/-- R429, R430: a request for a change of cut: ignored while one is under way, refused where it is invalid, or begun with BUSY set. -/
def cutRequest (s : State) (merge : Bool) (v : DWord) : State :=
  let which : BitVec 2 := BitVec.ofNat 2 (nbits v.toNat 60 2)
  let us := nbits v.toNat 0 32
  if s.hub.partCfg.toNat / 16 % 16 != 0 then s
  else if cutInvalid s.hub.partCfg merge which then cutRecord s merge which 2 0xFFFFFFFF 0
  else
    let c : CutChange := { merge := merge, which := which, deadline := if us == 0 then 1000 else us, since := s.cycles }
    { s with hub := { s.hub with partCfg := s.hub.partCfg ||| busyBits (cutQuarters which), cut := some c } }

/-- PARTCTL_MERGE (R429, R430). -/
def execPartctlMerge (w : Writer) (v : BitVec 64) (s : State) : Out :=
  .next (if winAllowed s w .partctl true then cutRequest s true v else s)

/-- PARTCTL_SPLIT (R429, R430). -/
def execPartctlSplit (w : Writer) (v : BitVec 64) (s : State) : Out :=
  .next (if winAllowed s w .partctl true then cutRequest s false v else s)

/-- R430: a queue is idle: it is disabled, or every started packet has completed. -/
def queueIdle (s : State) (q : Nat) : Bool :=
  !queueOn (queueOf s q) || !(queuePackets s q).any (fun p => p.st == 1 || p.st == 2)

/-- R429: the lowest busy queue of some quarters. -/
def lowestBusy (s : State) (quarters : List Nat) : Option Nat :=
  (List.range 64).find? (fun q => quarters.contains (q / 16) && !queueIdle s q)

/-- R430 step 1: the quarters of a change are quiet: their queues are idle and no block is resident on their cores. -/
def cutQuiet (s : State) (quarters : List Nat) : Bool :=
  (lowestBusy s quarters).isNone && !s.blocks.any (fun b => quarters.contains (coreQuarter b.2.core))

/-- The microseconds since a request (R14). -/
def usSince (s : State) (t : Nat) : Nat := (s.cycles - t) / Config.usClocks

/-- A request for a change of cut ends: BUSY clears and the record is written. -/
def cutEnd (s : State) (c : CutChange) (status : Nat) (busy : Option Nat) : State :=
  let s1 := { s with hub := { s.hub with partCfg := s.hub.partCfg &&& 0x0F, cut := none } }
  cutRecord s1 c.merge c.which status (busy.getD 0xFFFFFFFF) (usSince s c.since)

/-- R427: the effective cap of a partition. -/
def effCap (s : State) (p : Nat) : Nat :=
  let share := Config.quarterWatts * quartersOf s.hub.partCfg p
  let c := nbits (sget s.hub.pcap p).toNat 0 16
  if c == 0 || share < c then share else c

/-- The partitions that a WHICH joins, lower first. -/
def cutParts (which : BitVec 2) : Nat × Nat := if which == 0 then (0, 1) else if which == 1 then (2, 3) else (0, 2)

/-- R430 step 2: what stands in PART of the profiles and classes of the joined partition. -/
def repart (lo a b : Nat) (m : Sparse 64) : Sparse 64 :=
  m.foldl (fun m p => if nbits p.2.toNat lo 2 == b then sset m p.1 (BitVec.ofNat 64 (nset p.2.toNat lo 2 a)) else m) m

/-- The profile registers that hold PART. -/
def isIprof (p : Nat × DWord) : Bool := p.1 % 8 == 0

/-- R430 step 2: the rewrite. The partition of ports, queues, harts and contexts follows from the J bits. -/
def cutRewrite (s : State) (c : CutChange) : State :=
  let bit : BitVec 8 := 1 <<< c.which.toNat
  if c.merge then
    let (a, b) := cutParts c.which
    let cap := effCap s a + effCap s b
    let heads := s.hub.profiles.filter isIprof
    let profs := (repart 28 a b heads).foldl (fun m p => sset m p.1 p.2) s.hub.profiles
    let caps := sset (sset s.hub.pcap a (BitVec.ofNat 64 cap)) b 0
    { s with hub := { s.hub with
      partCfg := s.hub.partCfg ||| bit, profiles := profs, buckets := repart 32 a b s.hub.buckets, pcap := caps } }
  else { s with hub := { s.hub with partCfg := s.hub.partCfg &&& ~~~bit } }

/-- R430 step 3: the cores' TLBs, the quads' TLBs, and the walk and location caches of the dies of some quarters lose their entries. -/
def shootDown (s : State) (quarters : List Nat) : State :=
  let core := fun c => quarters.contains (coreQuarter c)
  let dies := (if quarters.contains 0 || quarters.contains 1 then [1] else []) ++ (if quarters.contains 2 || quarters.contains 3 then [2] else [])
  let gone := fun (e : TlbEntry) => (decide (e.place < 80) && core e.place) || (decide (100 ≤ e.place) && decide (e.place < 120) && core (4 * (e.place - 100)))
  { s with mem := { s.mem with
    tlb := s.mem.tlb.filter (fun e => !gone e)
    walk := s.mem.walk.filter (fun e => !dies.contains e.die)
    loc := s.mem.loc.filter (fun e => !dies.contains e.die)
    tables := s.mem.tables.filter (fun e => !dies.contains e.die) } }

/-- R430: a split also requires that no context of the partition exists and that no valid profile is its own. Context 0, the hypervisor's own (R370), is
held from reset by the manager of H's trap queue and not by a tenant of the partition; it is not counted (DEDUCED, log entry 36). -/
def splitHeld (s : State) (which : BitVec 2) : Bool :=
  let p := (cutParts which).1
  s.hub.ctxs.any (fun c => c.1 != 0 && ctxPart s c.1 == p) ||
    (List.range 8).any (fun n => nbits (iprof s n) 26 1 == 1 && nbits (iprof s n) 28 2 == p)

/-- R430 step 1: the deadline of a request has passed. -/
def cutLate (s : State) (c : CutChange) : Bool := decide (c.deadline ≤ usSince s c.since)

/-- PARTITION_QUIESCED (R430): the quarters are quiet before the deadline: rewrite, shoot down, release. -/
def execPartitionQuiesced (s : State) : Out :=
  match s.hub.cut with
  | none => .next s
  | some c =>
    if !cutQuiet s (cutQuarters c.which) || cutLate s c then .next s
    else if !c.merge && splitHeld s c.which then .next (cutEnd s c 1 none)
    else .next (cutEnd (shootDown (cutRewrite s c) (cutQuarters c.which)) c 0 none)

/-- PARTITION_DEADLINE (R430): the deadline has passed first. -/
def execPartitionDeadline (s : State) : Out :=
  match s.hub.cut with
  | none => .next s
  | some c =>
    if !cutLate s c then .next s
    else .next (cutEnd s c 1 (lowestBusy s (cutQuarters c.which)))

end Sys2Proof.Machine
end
┄┄┄┄┄┄
§ **To do**
Return only the part of the records above that opens with the line containing "let share := Config.quarterWatts" and closes with the line containing "def cutParts (which", ends included.

§ **Reply to the exercise**
  let share := Config.quarterWatts * quartersOf s.hub.partCfg p
  let c := nbits (sget s.hub.pcap p).toNat 0 16
  if c == 0 || share < c then share else c

/-- The partitions that a WHICH joins, lower first. -/
def cutParts (which : BitVec 2) : Nat × Nat := if which == 0 then (0, 1) else if which == 1 then (2, 3) else (0, 2)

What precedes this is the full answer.